/-- The modifier word of an instruction, if it has one. -/
def Instr.modifier : Instr → Option (BitVec 32)
  | .vaddF32 _ _ _ _ m => m
  | .vsubF32 _ _ _ _ m => m
  | .vmulF32 _ _ _ _ m => m
  | .vfmaF32 _ _ _ _ m => m
  | .vfmsF32 _ _ _ _ m => m
  | .vfnmaF32 _ _ _ _ m => m
  | .vminF32 _ _ _ _ m => m
  | .vmaxF32 _ _ _ _ m => m
  | .vrcp _ _ _ m => m
  | .vrsqrt _ _ _ m => m
  | .vsqrt _ _ _ m => m
  | .vexp2 _ _ _ m => m
  | .vlog2 _ _ _ m => m
  | .vtanh _ _ _ m => m
  | .vcmpEqF32 _ _ _ _ m => m
  | .vcmpNeF32 _ _ _ _ m => m
  | .vcmpLtF32 _ _ _ _ m => m
  | .vcmpLeF32 _ _ _ _ m => m
  | .vselF32 _ _ _ _ m => m
  | .vredaddF32 _ _ _ m => m
  | .vredmaxF32 _ _ _ m => m
  | .vscanF32 _ _ _ m => m
  | .vaddF16 _ _ _ _ _ m => m
  | .vsubF16 _ _ _ _ _ m => m
  | .vmulF16 _ _ _ _ _ m => m
  | .vfmaF16 _ _ _ _ _ m => m
  | .vfmsF16 _ _ _ _ _ m => m
  | .vfnmaF16 _ _ _ _ _ m => m
  | .vminF16 _ _ _ _ _ m => m
  | .vmaxF16 _ _ _ _ _ m => m
  | .vdotF32 _ _ _ _ _ m => m
  | .vcmpEqF16 _ _ _ _ _ m => m
  | .vcmpNeF16 _ _ _ _ _ m => m
  | .vcmpLtF16 _ _ _ _ _ m => m
  | .vcmpLeF16 _ _ _ _ _ m => m
  | .vselF16 _ _ _ _ _ m => m
  | .vredaddF16 _ _ _ _ m => m
  | .vredmaxF16 _ _ _ _ m => m
  | .vscanF16 _ _ _ _ m => m
  | .vaddI32 _ _ _ _ _ m => m
  | .vsubI32 _ _ _ _ _ m => m
  | .vmulI32 _ _ _ _ _ m => m
  | .vminI32 _ _ _ _ _ m => m
  | .vmaxI32 _ _ _ _ _ m => m
  | .vandI32 _ _ _ _ _ m => m
  | .vorI32 _ _ _ _ _ m => m
  | .vxorI32 _ _ _ _ _ m => m
  | .vshlI32 _ _ _ _ _ m => m
  | .vshrI32 _ _ _ _ _ m => m
  | .vshaI32 _ _ _ _ _ m => m
  | .vcmpEqI32 _ _ _ _ _ m => m
  | .vcmpNeI32 _ _ _ _ _ m => m
  | .vcmpLtI32 _ _ _ _ _ m => m
  | .vcmpLeI32 _ _ _ _ _ m => m
  | .vselI32 _ _ _ _ _ m => m
  | .vredaddI32 _ _ _ _ m => m
  | .vredmaxI32 _ _ _ _ m => m
  | .vscanI32 _ _ _ _ m => m
  | .vaddI16 _ _ _ _ _ m => m
  | .vsubI16 _ _ _ _ _ m => m
  | .vmulI16 _ _ _ _ _ m => m
  | .vminI16 _ _ _ _ _ m => m
  | .vmaxI16 _ _ _ _ _ m => m
  | .vandI16 _ _ _ _ _ m => m
  | .vorI16 _ _ _ _ _ m => m
  | .vxorI16 _ _ _ _ _ m => m
  | .vshlI16 _ _ _ _ _ m => m
  | .vshrI16 _ _ _ _ _ m => m
  | .vshaI16 _ _ _ _ _ m => m
  | .vcmpEqI16 _ _ _ _ _ m => m
  | .vcmpNeI16 _ _ _ _ _ m => m
  | .vcmpLtI16 _ _ _ _ _ m => m
  | .vcmpLeI16 _ _ _ _ _ m => m
  | .vselI16 _ _ _ _ _ m => m
  | .vredaddI16 _ _ _ _ m => m
  | .vredmaxI16 _ _ _ _ m => m
  | .vscanI16 _ _ _ _ m => m
  | .vdotDI16 _ _ _ _ _ m => m
  | .vaddI8 _ _ _ _ _ m => m
  | .vsubI8 _ _ _ _ _ m => m
  | .vmulI8 _ _ _ _ _ m => m
  | .vminI8 _ _ _ _ _ m => m
  | .vmaxI8 _ _ _ _ _ m => m
  | .vandI8 _ _ _ _ _ m => m
  | .vorI8 _ _ _ _ _ m => m
  | .vxorI8 _ _ _ _ _ m => m
  | .vshlI8 _ _ _ _ _ m => m
  | .vshrI8 _ _ _ _ _ m => m
  | .vshaI8 _ _ _ _ _ m => m
  | .vcmpEqI8 _ _ _ _ _ m => m
  | .vcmpNeI8 _ _ _ _ _ m => m
  | .vcmpLtI8 _ _ _ _ _ m => m
  | .vcmpLeI8 _ _ _ _ _ m => m
  | .vselI8 _ _ _ _ _ m => m
  | .vredaddI8 _ _ _ _ m => m
  | .vredmaxI8 _ _ _ _ m => m
  | .vscanI8 _ _ _ _ m => m
  | .vdotDI8 _ _ _ _ _ m => m
  | .cvt _ _ _ _ m => m
  | .fqmv _ _ _ m => m
  | _ => none

/-- Whether an instruction is a compact form. -/
def Instr.isCompact : Instr → Bool
  | .compactAdd _ _ => true
  | .compactSub _ _ => true
  | .compactAnd _ _ => true
  | .compactOr _ _ => true
  | .compactMove _ _ => true
  | .compactXor _ _ => true
  | .compactAddi _ _ => true
  | .compactMovi _ _ => true
  | .compactShli _ _ => true
  | .compactShri _ _ => true
  | .compactShai _ _ => true
  | .compactAndi _ _ => true
  | .compactSlt _ _ => true
  | .compactSeq _ _ => true
  | .compactMul _ _ => true
  | .compactLdD _ _ => true
  | .compactStD _ _ => true
  | .compactBeq _ _ => true
  | .compactBne _ _ => true
  | .compactNop => true
  | .compactBrk => true
  | .compactEnd => true
  | _ => false

/-- A 32-bit form and its modifier word as one word (02 R61). -/
def withModifier (w : BitVec 32) (m : Option (BitVec 32)) : Word := (m.getD 0) ++ w

/-- The bits of a unit as 02 R61 gives them to cw.tval: a halfword, a word, or a word with its modifier word above it. -/
def encodeBits (i : Instr) : Word :=
  if i.isCompact then (encodeCompact i).setWidth 64 else withModifier (encodeWord i) i.modifier
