-- ==== Sys2Proof/Machine/Forms.lean ====
section
/-! DEFINITION. What the decode tests of 02 R60 need to know of each form: its bits, its length, the roles that may execute it, the lowest level, its features.
From 02 Table 2.9, Table 2.12, Table 2.14, 01 Table 1.2 and the owning chapters. -/

namespace Sys2Proof.Machine

/-- What decoding fixes about a unit: cw.tval bits (02 R61), length in bytes, roles (02 R55, 01 R24), level (02 R55), features in MASKED order (02 R63). -/
structure Form where
  bits : Word
  len : Nat
  roles : List Role
  level : Nat
  feats : List Nat
  deriving DecidableEq, Repr

/-- Roles "all" of 02 R521. -/
def everyRole : List Role := [.mc, .fc, .ac, .steward]

/-- The cores of a tile: the forms that a die steward lacks (02 R521). -/
def tileRoles : List Role := [.mc, .fc, .ac]

/-- The roles in both lists. -/
def both (a b : List Role) : List Role := a.filter b.contains

/-- The role that reads a queue (01 Table 1.2, 02 Table 2.6). -/
def readers (q : Nat) : List Role :=
  match q with
  | 0 => [.fc]
  | 1 => [.fc]
  | 2 => [.ac]
  | 3 => [.ac]
  | 4 => [.fc]
  | 5 => [.mc]
  | _ => []

/-- The role that writes a queue (01 Table 1.2, 02 Table 2.6). -/
def writers (q : Nat) : List Role :=
  match q with
  | 0 => [.mc]
  | 1 => [.mc]
  | 2 => [.fc]
  | 3 => [.fc]
  | 4 => [.ac]
  | 5 => [.fc]
  | _ => []

/-- The roles that have a control word (02 Table 2.14). -/
def cwRoles (n : BitVec 12) : List Role := if 0x010 ≤ n.toNat ∧ n.toNat ≤ 0x013 then [.ac] else everyRole

/-- The lowest level that reads a control word (02 Table 2.14). -/
def cwReadLevel (n : BitVec 12) : Nat := if [0x001, 0x002, 0x003, 0x004, 0x030, 0x032].contains n.toNat then 1 else 0

/-- The lowest level that writes a control word (02 Table 2.14). -/
def cwWriteLevel (n : BitVec 12) : Nat :=
  if n = 0x031 then 2 else if [0x005, 0x010, 0x011, 0x012, 0x013, 0x014, 0x015].contains n.toNat then 0 else 1

/-- The feature of an element type code (02 Table 2.12). -/
def typeFeatures (t : BitVec 4) : List Nat :=
  match t.toNat with
  | 5 => [1]
  | 6 => [1]
  | 8 => [1]
  | 7 => [6]
  | _ => []

/-- Feature 7 for an rmode of 3 (02 Table 2.12). -/
def modeFeatures (m : Option (BitVec 32)) : List Nat :=
  match m with
  | none => []
  | some w => if w.extractLsb' 14 2 = 3 then [7] else []
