/-- The state of a logical tile apart from its cores (01 R26; 05 to 13). -/
structure Tile where
  /-- 1 MiB of scratchpad (07 R209); every byte 0 at launch (01 R26). -/
  mem : Memory
  /-- The offsets of the words whose full/empty bit is full (07 R210); none at launch. -/
  full : List Nat
  /-- Protection regions 0 to 7, 64 bits each (07 R211); from the object at launch. -/
  prot : List Word
  /-- Queues MF0 MF1 FA0 FA1 AF0 FM0 (06 R194). -/
  queues : Map Nat Queue
  /-- Operand rings 0 to 7 (10 R287). -/
  rings : Map Nat Ring
  /-- Accumulators 0 to 3: 32 x 32 elements of 32 bits, row r in bits 1024r and up (10 R287); +0 at launch. -/
  accs : Map Nat (BitVec 32768)
  /-- Shape records (10 R310); none at launch. -/
  tsrs : Map Nat Tsr
  /-- sem0 to sem15 (13 R390). -/
  sems : Map Nat Sem
  /-- Accepted array operations in order (10 R294). -/
  ops : List ArrayOp
  /-- Groups whose table lives here (13 R386). -/
  groups : Map Nat Group
  /-- Flights parked for the folded tile, oldest first (15 R435). -/
  parked : List Nat
  /-- The NI's cached tile-table generations by logical tile (15 R430). -/
  cache : Map Nat Nat
  deriving DecidableEq, Repr

/-! ### Homes and flights -/

/-- A waiter record (05 R161). -/
structure Waiter where
  /-- Offset of the word (05 R161). -/
  off : Nat
  /-- Its core and entry (05 R161). -/
  core : CoreId
  entry : Nat
  /-- Its partition tag (05 R162). -/
  tag : BitVec 8
  deriving DecidableEq, Repr

/-- A held ldsync (07 R226). -/
structure Sync where
  /-- Offset of the empty word (07 R226). -/
  off : Nat
  by_ : Issuer
  id : Nat
  remote : Bool
  deriving DecidableEq, Repr

/-- A home's ordering state (11 R328, 12 R362). -/
structure HomeSt where
  /-- Commit buffer and overflow hamper, in order of arrival (12 R362, R363, R378); empty at launch. -/
  held : List Effect
  /-- Waiter table (05 R161); empty at launch. -/
  waiters : List Waiter
  /-- Held ldsync requests (07 R226). -/
  syncs : List Sync
  /-- Keys and parts applied, with the value a returning atomic gave, for the discard of repeats (12 R365). -/
  applied : List (Key × Nat × Option Word)
  deriving DecidableEq, Repr

/-- A place of an access (07 R217). -/
inductive Place where
  | tile (t : TileId) (off : Nat)
  | hbm (stack : Nat) (off : Nat)
  | host (link : Nat) (addr : Nat)
  deriving DecidableEq, Repr

/-- The kinds of access for rights and fault records (14 Table 14.4). -/
inductive AccessKind where
  | read
  | write
  | atomic
  | wait
  | engineRead
  | engineWrite
  deriving DecidableEq, Repr

/-- How a home performs a read (07 R217, R226, R234): plainly, as an ldsync, or up to the first byte it cannot read. -/
inductive ReadMode where
  | plain
  | sync
  | leading
  deriving DecidableEq, Repr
━━━━━━━━━━━━━━━━━━━━
Work item.
Give the count of lines in the data that contain the word "records", and write nothing besides it.

Solved problem.
2